## [WHAT THE EXERCISE ASKS]
Search the data below for the word "that" and report how many lines contain it, with no added words.

## [DATA SUPPLIED]
-- ==== Sys2Proof/Machine/Step.lean ====
section
/-! DEFINITION. One step of the machine: one rising clock edge. -/
namespace Sys2Proof.Machine

/-- One rising clock edge, with the input pins of that edge (R29 to R32; log 1). -/
def step (s : State) : Host.Outcome State Fault Refusal := edge (nextPins s) (takePins s)

/-- The state with a word of opcode_table.json placed so that the very next step runs it (log 2). -/
def State.withFetchWord (s : State) (nbits w : Nat) : State := placeWord nbits w s

end Sys2Proof.Machine
end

## [ANSWER TO THE EXERCISE]
2